# [SOLVED] Cosine Simiarlity scores for each array combination in a list of arrays Python

## Issue

I have list of arrays and I want to calculate the cosine similarity for each combination of arrays in my list of arrays.

My full list comprises 20 arrays with 3 x 25000. A small selection below

``````import pandas as pd
import numpy as np
from sklearn.metrics.pairwise import cosine_similarity,cosine_distances

C = np.array([[-127, -108, -290],
[-123,  -83, -333],
[-126,  -69, -354],
[-146, -211, -241],
[-151, -209, -253],
[-157, -200, -254]])

D = np.array([[-129, -146, -231],
[-127, -148, -238],
[-132, -157, -231],
[ -93, -355, -112],
[ -95, -325, -137],
[ -99, -282, -163]])

E = np.array(([[-141, -133, -200],
[-132, -123, -202],
[-119, -117, -204],
[-107, -210, -228],
[-101, -194, -243],
[-105, -175, -244]]))

ArrayList = (C,D,E)
``````

My first problem is I am getting a pairwise result for each element of each array, however, what I am trying to achieve is the result looking at the arrays as a whole.

For example I try

``````scores = cosine_similarity(C,D)
scores
array([[0.98078461, 0.98258287, 0.97458466, 0.643815  , 0.71118811,
0.7929595 ],
[0.95226207, 0.95528395, 0.9428837 , 0.55905221, 0.63291722,
0.7240552 ],
[0.9363733 , 0.93972303, 0.9255921 , 0.51752531, 0.59402196,
0.68918496],
[0.98998438, 0.98903931, 0.99377116, 0.85494921, 0.8979725 ,
0.9449272 ],
[0.99335622, 0.99255262, 0.99635952, 0.84106771, 0.88619755,
0.93616556],
[0.9955969 , 0.99463213, 0.99794805, 0.82706302, 0.8738389 ,
0.92640196]])

``````

What I am expecting is a singular value 0.989… (this is a made up number)
The next challenge is how to iterate over each array in my list of arrays to get a pairwise result of the array something like this

``````     C    D       E
C  1.0    0.97   0.95

D  0.97   1.0    0.96

E  0.95  0.95    1.0

``````

As a beginner to python I am not sure how to proceed.
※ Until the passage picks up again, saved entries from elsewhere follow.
theorem State.veerFront_within {L0 : List RegName} {C0 : List Comp} {s0 : State} {s : State} (hL : subList [.BANK_CQ_STATUS, .BANK_TQ_STATUS, .MEM_DEEP_WEAR, .FLT_STATUS, .FLT_REC_NEWEST, .FLT_REC_LOST, .FLT_LOG_STATUS, .FLT_P_EVENT] L0 = true) (hC : subList [.flt, .hdw, .deep] C0 = true) (hS : Within L0 C0 s0 s) :
    ∀ u0, State.veerFront s = some u0 → Within L0 C0 s0 u0.2.2 := by
  unfold State.veerFront
  intro u0 h0
  dsimp only at h0
  split at h0
  · cases h0
  split at h0
  · cases h0
  cases h0
  exact State.fetch_within (subList_trans (by decide +kernel) hL) (subList_trans (by decide +kernel) hC) hS

theorem State.veerAdvance_within {L0 : List RegName} {C0 : List Comp} {s0 : State} {s : State} (hL : subList [.VEER_Q_HEAD] L0 = true) (hC : subList ([] : List Comp) C0 = true) (hS : Within L0 C0 s0 s) :
    Within L0 C0 s0 (State.veerAdvance s) := by
  unfold State.veerAdvance
  repeat' (first
    | with_reducible exact hS
    | with_reducible assumption
    | exact subList_trans (by decide +kernel) hL
    | exact subList_trans (by decide +kernel) hC
    | exact subList_elem (by decide +kernel) hL
    | exact subList_elem (by decide +kernel) hC
    | with_reducible apply Within.wrF
    | exact Within.memFilter
    | (intro x1; refine Within.cut (l := L0) (c := C0) (s := s0) (t := x1) ?_ ?_; subst x1; rotate_left; intro _; rotate_right)
    | (intro _)
    | lift_lets
    | (with_reducible refine Within.ofPair (by assumption) ?_)
    | (with_reducible refine Within.ofTriple (by assumption) ?_)
    | (with_reducible refine Within.ofFour (by assumption) ?_)
    | (with_reducible refine Within.ofFst (by assumption) ?_)
    | (with_reducible refine Within.ofSome (by assumption) ?_)
    | split
    | dsimp only)

theorem State.veerTake_within {L0 : List RegName} {C0 : List Comp} {s0 : State} {s : State} {k : Nat} {f : State → Nat → VeerQuery → State} (hL : subList [.BANK_CQ_STATUS, .BANK_TQ_STATUS, .MEM_DEEP_WEAR, .VEER_Q_HEAD, .FLT_STATUS, .FLT_REC_NEWEST, .FLT_REC_LOST, .FLT_LOG_STATUS, .FLT_P_EVENT] L0 = true) (hC : subList [.mem, .badCheck, .badWord, .flt, .hdw, .deep] C0 = true) (hf : ∀ t p q, Within L0 C0 s0 t → Within L0 C0 s0 (f t p q)) (hS : Within L0 C0 s0 s) :
    Within L0 C0 s0 (State.veerTake s k f) := by
  unfold State.veerTake
  repeat' (first
    | with_reducible exact hS
    | with_reducible assumption
    | with_reducible apply hf
    | exact subList_trans (by decide +kernel) hL
    | exact subList_trans (by decide +kernel) hC
    | exact subList_elem (by decide +kernel) hL
    | exact subList_elem (by decide +kernel) hC
    | with_reducible refine State.veerFront_within (subList_trans (by decide +kernel) hL) (subList_trans (by decide +kernel) hC) ?_ _ (by assumption)
    | with_reducible apply State.veerAdvance_within
    | with_reducible apply State.veerDone_within
    | exact Within.memFilter
    | (intro x1; refine Within.cut (l := L0) (c := C0) (s := s0) (t := x1) ?_ ?_; subst x1; rotate_left; intro _; rotate_right)
    | (intro _)
    | lift_lets
    | (with_reducible refine Within.ofPair (by assumption) ?_)
    | (with_reducible refine Within.ofTriple (by assumption) ?_)
    | (with_reducible refine Within.ofFour (by assumption) ?_)
    | (with_reducible refine Within.ofFst (by assumption) ?_)
    | (with_reducible refine Within.ofSome (by assumption) ?_)
    | split
    | dsimp only)

theorem State.keepPlan_within {L0 : List RegName} {C0 : List Comp} {s0 : State} {s : State} (hL : subList ([] : List RegName) L0 = true) (hC : subList [.veer] C0 = true) (hS : Within L0 C0 s0 s) :
    Within L0 C0 s0 (State.keepPlan s) := by
  unfold State.keepPlan
  repeat' (first
    | with_reducible exact hS
    | with_reducible assumption
    | exact subList_trans (by decide +kernel) hL
    | exact subList_trans (by decide +kernel) hC
    | exact subList_elem (by decide +kernel) hL
    | exact subList_elem (by decide +kernel) hC
    | exact Within.memFilter
    | (intro x1; refine Within.cut (l := L0) (c := C0) (s := s0) (t := x1) ?_ ?_; subst x1; rotate_left; intro _; rotate_right)
    | (intro _)
    | lift_lets
    | (with_reducible refine Within.ofPair (by assumption) ?_)
    | (with_reducible refine Within.ofTriple (by assumption) ?_)
    | (with_reducible refine Within.ofFour (by assumption) ?_)
    | (with_reducible refine Within.ofFst (by assumption) ?_)
    | (with_reducible refine Within.ofSome (by assumption) ?_)
    | split
    | dsimp only
    | with_reducible apply Within.veer)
Any help appreciated.

## Solution

If I understand correctly, what you are trying to do is to get he cosine distance when using each matrix as an `1Xn` dimensional vector. The easiest thing in my opinion will be to vectorially implement the cosine similarity with numpy functions. As a reminder, given two 1D vectors `x` and `y`, the cosine similarity is given by:

``````cosine_similarity = x.dot(y) / (np.linalg.norm(x, 2) * np.linalg.norm(y, 2))
``````

To do this with the three metrices, we will first flatten them into 1D representation and stack them together:

``````matrices_1d = temp = np.vstack((C.reshape((1, -1)), D.reshape(1, -1), E.reshape(1,-1)))
``````

Now that we have the vector-representation of each matrix, we can compute the L2 norm using `np.linalg.norm`(read on this functions here) as follows:

``````norm_vec = np.linalg.norm(matrices_1d , ord=2, axis=1)
``````

And finally, we can compute the cosine distances as follows:

``````cos_sim = matrices_1d .dot(matrices_1d .T) / np.outer(norm_vec ,norm_vec)
# array([[1.        , 0.9126993 , 0.9699609 ],
#        [0.9126993 , 1.        , 0.93485159],
#        [0.9699609 , 0.93485159, 1.        ]])
``````

Note that as a sanity check, the diagonal values are 1 since the cosine distance of a vector from itself is 1.

The cosine distance if defined to be `1-cos_sim` and is easy to computeonce you have the similarity.